▶ THE PROBLEM:
Report every line below that carries the word "this".

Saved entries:
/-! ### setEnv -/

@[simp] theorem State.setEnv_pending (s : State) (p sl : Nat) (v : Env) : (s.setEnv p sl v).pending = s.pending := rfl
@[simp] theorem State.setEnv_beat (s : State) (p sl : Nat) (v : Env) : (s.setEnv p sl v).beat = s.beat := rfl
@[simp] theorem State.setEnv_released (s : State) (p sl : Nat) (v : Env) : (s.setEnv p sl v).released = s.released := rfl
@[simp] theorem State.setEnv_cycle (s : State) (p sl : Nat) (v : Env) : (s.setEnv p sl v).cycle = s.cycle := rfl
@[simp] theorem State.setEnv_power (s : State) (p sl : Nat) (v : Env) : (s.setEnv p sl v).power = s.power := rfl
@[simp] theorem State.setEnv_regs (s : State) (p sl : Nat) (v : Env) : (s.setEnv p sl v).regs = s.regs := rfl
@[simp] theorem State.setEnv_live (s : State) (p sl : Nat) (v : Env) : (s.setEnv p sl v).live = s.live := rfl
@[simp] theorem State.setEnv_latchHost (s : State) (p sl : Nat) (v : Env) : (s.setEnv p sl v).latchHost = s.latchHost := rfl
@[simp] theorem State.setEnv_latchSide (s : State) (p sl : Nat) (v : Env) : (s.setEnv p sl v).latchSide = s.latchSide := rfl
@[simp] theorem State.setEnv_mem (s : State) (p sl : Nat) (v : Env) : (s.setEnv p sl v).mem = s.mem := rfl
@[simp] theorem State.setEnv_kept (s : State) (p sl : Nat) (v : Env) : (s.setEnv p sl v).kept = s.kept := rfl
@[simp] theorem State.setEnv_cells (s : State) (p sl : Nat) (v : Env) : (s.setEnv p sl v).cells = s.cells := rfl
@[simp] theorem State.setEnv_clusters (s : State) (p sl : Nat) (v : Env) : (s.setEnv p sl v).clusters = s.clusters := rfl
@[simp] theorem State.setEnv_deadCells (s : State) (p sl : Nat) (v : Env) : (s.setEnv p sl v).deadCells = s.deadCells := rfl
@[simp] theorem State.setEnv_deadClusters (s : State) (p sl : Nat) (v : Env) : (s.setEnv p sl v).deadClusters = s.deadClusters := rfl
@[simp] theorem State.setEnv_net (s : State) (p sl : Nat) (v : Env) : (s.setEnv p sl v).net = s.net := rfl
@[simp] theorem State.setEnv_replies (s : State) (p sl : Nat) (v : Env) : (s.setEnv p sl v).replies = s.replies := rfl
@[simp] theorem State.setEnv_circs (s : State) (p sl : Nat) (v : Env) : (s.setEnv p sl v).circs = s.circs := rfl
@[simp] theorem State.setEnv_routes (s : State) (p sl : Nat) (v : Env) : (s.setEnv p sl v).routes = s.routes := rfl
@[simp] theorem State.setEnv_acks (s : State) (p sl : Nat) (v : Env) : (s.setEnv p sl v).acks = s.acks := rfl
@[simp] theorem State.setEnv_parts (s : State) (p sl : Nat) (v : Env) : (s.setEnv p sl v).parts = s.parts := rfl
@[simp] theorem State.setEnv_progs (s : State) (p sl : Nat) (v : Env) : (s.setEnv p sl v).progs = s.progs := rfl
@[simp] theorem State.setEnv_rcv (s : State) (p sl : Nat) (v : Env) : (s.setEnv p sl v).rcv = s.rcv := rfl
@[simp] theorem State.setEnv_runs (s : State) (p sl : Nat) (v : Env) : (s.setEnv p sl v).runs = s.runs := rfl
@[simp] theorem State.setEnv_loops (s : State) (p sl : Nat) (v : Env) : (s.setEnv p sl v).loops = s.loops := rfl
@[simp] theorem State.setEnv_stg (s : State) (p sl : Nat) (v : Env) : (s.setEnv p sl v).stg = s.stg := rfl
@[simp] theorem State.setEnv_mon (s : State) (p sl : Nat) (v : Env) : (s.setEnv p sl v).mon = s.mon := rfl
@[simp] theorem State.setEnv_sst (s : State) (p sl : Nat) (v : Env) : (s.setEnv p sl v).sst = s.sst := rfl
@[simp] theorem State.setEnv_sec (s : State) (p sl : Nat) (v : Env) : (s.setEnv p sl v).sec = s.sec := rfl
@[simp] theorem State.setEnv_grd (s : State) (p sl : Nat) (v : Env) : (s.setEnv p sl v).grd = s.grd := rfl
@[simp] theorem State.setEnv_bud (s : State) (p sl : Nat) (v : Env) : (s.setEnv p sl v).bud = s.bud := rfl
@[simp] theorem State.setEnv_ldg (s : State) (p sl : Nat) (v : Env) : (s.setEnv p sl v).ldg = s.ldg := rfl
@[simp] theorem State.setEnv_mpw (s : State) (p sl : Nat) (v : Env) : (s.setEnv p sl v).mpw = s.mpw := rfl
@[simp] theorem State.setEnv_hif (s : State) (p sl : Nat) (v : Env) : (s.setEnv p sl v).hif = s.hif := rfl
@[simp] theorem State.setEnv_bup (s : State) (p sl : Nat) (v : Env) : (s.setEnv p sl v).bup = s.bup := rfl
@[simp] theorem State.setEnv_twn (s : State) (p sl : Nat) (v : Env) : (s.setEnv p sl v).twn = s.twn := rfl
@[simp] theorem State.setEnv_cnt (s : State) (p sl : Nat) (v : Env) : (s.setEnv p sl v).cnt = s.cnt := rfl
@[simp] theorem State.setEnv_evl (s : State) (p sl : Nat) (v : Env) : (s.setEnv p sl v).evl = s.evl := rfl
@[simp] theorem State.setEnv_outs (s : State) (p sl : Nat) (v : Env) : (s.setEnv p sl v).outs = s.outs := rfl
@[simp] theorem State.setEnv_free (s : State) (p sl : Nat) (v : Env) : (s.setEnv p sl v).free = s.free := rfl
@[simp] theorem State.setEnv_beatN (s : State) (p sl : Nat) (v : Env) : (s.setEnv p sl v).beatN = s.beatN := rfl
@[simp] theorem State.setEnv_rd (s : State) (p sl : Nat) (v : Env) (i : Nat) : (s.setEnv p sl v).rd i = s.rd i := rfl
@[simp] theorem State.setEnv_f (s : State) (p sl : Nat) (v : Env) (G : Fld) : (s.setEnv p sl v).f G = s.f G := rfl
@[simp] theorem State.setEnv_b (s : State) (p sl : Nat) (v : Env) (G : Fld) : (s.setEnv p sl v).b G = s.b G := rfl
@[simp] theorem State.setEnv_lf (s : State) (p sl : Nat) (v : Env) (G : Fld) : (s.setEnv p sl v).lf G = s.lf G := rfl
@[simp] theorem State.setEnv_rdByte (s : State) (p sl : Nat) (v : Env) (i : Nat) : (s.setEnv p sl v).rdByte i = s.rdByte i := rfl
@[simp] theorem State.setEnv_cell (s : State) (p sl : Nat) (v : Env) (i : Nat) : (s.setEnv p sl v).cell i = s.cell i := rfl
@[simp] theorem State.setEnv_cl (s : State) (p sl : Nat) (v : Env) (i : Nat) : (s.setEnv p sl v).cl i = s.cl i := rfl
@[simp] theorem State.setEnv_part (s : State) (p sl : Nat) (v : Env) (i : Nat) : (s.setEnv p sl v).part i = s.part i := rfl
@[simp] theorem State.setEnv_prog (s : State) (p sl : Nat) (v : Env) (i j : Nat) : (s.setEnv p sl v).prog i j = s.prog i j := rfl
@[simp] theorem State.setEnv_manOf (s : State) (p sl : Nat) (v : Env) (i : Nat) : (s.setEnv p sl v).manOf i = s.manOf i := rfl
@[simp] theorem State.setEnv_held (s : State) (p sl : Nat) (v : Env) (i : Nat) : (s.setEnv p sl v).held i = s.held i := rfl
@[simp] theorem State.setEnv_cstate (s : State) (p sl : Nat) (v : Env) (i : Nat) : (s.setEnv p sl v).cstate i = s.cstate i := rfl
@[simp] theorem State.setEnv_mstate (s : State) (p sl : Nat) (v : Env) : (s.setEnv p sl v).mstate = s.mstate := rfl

--

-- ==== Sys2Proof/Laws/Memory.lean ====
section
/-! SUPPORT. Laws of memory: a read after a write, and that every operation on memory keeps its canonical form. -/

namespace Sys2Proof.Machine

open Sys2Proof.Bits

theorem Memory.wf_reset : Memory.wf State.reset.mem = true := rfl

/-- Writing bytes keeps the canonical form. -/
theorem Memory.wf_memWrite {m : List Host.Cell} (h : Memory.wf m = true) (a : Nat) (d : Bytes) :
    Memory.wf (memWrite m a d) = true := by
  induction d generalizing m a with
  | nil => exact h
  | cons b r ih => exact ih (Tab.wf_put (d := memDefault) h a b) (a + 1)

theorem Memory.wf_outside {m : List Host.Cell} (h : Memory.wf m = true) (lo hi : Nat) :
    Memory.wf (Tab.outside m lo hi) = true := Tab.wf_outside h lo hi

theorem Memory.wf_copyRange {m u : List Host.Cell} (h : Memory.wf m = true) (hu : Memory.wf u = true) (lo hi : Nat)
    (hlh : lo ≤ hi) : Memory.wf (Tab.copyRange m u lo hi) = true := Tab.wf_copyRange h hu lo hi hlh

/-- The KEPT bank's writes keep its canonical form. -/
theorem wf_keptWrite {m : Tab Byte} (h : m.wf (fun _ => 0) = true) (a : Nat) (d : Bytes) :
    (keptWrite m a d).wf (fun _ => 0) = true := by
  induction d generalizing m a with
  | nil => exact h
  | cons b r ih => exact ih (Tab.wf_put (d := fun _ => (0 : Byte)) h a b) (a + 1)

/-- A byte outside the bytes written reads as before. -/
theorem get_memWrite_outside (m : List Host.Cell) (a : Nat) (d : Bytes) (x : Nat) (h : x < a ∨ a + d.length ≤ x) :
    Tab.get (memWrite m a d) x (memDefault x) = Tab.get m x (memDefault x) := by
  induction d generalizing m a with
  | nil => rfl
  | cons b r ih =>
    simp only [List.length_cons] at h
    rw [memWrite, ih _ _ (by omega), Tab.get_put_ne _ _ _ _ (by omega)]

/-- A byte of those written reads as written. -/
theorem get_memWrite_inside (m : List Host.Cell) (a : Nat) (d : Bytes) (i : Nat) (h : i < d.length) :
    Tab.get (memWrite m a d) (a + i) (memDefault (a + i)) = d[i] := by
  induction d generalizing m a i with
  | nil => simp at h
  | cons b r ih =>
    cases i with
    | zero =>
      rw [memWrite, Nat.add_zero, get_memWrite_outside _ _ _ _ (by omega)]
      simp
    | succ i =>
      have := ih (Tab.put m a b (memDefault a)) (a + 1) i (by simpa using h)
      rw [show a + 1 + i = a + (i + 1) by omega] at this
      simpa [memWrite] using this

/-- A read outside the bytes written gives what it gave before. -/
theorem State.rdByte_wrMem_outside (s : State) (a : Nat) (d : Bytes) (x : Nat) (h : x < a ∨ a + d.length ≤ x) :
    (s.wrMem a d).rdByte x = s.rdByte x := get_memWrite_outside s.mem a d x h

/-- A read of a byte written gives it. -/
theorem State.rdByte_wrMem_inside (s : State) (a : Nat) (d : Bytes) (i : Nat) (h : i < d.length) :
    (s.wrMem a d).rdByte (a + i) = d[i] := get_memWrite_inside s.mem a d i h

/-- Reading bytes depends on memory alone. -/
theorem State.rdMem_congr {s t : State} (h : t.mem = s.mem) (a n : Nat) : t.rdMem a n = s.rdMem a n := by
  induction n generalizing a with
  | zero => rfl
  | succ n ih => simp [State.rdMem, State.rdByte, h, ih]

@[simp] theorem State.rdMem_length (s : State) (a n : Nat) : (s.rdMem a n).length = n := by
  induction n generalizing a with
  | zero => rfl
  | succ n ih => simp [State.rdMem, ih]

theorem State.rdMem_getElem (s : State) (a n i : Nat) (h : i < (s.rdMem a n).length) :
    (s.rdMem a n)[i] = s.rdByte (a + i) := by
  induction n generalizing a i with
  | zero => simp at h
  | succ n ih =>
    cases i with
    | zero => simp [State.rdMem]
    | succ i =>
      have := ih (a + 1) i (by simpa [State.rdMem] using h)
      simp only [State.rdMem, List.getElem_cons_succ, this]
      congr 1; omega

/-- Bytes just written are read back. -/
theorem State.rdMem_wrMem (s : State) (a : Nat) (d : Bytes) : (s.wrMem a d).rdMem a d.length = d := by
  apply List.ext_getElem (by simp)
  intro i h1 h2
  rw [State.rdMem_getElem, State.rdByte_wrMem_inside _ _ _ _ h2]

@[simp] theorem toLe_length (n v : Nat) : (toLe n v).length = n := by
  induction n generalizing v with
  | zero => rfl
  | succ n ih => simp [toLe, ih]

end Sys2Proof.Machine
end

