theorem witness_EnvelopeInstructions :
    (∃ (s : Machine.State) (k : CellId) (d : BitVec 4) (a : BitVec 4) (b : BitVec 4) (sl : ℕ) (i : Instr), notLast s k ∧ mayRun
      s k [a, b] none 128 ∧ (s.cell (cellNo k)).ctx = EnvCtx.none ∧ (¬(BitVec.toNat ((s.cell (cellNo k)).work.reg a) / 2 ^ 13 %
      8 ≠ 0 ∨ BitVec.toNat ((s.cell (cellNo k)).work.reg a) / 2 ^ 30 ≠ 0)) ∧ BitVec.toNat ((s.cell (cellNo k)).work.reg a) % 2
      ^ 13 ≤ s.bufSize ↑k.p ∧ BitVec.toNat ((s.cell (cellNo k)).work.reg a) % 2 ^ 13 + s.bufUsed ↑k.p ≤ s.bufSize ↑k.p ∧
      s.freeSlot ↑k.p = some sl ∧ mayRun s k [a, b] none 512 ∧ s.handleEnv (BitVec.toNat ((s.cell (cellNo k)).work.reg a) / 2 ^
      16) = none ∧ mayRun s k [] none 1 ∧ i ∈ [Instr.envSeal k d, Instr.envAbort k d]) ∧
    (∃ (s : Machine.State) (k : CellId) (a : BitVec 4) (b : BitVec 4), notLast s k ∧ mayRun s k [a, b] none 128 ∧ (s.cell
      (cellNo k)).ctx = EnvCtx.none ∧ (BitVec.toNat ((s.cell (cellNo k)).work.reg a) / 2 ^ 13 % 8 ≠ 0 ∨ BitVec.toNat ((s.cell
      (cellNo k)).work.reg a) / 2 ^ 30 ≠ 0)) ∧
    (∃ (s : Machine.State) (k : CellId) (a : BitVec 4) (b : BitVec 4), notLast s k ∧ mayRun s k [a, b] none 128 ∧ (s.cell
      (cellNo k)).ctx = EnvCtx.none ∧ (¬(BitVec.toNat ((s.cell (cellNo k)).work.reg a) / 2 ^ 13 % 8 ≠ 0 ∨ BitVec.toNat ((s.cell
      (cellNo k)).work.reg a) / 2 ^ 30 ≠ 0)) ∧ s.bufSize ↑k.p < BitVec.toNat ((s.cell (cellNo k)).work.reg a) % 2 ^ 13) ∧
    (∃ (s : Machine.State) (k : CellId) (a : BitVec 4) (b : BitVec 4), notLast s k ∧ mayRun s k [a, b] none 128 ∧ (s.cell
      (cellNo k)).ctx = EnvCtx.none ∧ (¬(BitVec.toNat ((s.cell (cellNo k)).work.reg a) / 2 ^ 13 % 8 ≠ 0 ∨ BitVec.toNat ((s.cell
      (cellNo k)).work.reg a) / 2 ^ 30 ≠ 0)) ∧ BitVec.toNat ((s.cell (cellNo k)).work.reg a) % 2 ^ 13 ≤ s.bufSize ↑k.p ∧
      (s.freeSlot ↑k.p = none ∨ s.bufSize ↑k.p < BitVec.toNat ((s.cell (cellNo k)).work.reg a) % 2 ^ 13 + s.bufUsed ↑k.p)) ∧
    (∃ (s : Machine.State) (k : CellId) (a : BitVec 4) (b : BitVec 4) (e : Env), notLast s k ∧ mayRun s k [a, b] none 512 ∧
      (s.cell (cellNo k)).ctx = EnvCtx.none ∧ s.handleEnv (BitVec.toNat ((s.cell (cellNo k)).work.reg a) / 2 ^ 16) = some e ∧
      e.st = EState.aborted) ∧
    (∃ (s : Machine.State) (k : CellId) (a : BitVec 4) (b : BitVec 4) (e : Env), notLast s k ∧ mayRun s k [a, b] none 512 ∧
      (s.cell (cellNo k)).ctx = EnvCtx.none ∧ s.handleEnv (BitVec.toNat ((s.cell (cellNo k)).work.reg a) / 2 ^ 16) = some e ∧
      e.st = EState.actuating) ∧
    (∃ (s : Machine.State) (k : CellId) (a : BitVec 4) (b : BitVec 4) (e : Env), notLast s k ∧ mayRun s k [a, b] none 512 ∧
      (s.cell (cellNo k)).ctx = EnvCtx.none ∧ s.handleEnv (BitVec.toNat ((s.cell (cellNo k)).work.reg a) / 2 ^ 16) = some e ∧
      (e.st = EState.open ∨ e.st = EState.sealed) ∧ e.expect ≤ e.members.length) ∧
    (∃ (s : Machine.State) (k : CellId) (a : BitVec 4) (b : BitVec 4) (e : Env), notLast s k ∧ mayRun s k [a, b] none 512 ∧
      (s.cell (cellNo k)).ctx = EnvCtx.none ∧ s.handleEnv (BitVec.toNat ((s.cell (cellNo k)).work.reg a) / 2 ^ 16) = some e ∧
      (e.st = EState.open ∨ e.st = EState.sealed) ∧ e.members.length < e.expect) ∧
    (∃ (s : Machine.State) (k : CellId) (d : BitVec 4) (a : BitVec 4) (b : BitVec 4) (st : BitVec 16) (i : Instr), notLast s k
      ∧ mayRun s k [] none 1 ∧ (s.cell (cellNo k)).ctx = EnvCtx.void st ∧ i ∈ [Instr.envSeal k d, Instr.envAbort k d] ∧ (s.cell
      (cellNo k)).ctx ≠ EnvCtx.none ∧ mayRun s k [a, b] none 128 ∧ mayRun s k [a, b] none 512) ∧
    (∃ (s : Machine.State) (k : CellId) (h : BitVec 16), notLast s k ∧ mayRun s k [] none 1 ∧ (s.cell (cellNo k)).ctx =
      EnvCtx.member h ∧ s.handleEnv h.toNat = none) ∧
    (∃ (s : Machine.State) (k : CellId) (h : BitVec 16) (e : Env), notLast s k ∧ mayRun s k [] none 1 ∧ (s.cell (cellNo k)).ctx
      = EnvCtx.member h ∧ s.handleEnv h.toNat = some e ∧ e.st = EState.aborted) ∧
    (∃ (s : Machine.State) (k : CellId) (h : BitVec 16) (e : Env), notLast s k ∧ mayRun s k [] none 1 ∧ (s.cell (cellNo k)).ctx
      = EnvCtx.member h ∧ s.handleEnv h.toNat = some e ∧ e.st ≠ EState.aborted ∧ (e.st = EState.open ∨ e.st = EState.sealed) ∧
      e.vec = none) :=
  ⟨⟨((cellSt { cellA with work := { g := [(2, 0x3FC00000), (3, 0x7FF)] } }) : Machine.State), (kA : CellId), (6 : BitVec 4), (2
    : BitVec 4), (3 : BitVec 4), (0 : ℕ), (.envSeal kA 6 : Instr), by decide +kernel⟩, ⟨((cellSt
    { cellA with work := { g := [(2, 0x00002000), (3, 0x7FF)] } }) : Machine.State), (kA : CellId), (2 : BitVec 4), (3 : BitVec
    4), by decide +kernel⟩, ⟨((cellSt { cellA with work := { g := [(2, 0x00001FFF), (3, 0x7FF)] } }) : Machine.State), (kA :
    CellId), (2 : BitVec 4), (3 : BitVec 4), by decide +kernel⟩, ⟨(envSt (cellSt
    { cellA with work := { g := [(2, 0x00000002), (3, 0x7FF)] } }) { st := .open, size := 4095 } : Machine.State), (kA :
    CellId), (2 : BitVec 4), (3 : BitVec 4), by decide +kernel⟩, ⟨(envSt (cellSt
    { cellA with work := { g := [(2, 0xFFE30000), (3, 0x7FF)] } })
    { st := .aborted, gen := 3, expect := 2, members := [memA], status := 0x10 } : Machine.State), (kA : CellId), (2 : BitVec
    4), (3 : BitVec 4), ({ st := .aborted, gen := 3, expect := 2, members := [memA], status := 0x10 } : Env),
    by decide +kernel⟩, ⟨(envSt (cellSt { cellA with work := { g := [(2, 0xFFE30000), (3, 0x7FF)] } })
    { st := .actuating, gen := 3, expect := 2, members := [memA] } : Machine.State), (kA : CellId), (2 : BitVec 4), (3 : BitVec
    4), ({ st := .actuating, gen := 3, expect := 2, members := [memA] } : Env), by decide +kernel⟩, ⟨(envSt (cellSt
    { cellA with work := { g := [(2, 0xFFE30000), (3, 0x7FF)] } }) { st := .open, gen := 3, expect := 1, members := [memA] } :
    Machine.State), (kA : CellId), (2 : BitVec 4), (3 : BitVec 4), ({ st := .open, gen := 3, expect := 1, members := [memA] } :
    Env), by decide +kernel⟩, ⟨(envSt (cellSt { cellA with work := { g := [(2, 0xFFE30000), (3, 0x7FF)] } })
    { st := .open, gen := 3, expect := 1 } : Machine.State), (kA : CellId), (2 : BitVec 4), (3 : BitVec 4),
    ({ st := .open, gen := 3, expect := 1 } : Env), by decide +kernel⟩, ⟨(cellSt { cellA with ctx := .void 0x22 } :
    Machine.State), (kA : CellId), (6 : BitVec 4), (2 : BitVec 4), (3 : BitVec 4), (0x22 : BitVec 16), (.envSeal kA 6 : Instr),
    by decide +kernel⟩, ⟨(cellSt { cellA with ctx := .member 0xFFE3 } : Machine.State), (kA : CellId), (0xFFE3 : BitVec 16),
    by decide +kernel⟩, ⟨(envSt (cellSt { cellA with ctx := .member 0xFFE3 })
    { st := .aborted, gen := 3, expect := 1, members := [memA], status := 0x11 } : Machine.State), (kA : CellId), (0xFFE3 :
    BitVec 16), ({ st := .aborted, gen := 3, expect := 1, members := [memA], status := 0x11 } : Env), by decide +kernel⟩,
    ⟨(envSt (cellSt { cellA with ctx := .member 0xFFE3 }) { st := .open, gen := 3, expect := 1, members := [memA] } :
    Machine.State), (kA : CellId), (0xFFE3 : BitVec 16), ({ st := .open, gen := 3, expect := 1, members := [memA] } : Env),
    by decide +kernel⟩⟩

▶ EXERCISE OUTPUT:
      rw [show a + 1 + i = a + (i + 1) by omega] at this
      simpa [memWrite] using this
      simp only [State.rdMem, List.getElem_cons_succ, this]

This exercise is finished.